**Task instructions**.
Write out exactly the lines of the entries below from the one holding "ITEST_CTL.START written. -/" to the one holding "def itestStop (r", inclusive, and leave out all other lines.

**Records from a data source**.
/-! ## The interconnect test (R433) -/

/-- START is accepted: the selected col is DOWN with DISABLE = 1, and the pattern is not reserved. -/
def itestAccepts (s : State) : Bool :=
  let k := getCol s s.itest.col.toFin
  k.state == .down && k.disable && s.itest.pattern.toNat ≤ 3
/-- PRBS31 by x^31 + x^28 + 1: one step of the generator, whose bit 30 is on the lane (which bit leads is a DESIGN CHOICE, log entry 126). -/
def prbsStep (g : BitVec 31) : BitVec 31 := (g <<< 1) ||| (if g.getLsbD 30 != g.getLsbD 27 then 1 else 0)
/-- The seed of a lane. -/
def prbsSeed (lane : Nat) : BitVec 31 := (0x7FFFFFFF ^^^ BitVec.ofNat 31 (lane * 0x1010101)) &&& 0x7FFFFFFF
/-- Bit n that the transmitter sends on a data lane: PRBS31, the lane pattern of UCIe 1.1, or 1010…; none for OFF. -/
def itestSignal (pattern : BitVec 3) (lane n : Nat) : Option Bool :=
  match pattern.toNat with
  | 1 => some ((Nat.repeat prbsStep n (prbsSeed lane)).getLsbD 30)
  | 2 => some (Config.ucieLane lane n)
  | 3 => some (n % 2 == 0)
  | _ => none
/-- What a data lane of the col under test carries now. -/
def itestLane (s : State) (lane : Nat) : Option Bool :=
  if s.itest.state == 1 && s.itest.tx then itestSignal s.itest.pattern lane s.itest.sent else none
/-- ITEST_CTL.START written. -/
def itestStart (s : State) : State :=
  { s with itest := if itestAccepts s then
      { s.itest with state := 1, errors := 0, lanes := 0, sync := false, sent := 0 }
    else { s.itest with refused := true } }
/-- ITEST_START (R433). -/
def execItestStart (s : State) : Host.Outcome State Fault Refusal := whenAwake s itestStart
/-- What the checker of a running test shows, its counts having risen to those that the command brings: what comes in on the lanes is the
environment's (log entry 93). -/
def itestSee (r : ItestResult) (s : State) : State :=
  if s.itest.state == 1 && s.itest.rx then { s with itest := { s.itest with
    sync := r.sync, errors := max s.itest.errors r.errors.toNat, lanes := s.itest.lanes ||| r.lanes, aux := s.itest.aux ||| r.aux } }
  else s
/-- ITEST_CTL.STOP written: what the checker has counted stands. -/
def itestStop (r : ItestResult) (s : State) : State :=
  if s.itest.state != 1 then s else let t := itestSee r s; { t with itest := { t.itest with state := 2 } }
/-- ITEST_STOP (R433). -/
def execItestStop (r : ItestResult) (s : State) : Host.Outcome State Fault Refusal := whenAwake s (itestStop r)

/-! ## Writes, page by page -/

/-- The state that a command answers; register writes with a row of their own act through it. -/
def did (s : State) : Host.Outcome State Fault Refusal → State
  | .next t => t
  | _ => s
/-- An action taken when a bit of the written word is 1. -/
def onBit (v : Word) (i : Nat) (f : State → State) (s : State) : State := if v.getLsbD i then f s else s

**Final answer**.
/-- ITEST_CTL.START written. -/
def itestStart (s : State) : State :=
  { s with itest := if itestAccepts s then
      { s.itest with state := 1, errors := 0, lanes := 0, sync := false, sent := 0 }
    else { s.itest with refused := true } }
/-- ITEST_START (R433). -/
def execItestStart (s : State) : Host.Outcome State Fault Refusal := whenAwake s itestStart
/-- What the checker of a running test shows, its counts having risen to those that the command brings: what comes in on the lanes is the
environment's (log entry 93). -/
def itestSee (r : ItestResult) (s : State) : State :=
  if s.itest.state == 1 && s.itest.rx then { s with itest := { s.itest with
    sync := r.sync, errors := max s.itest.errors r.errors.toNat, lanes := s.itest.lanes ||| r.lanes, aux := s.itest.aux ||| r.aux } }
  else s
/-- ITEST_CTL.STOP written: what the checker has counted stands. -/
def itestStop (r : ItestResult) (s : State) : State :=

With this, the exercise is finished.